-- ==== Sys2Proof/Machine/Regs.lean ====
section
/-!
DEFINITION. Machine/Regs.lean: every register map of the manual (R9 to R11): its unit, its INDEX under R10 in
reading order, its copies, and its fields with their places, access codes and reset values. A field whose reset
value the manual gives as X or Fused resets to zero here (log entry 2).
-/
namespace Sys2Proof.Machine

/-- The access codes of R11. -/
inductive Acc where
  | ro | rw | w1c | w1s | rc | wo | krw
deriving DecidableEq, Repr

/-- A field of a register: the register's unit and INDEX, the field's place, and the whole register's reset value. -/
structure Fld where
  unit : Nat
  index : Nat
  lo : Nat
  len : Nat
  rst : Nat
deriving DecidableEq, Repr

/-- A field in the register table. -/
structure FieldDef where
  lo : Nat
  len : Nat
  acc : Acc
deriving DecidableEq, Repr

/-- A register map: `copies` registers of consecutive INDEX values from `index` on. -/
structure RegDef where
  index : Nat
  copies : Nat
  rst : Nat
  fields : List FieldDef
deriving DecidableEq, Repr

What to do: Report back each line of the entries that holds the string "fields".

Your solution:
reading order, its copies, and its fields with their places, access codes and reset values. A field whose reset
  fields : List FieldDef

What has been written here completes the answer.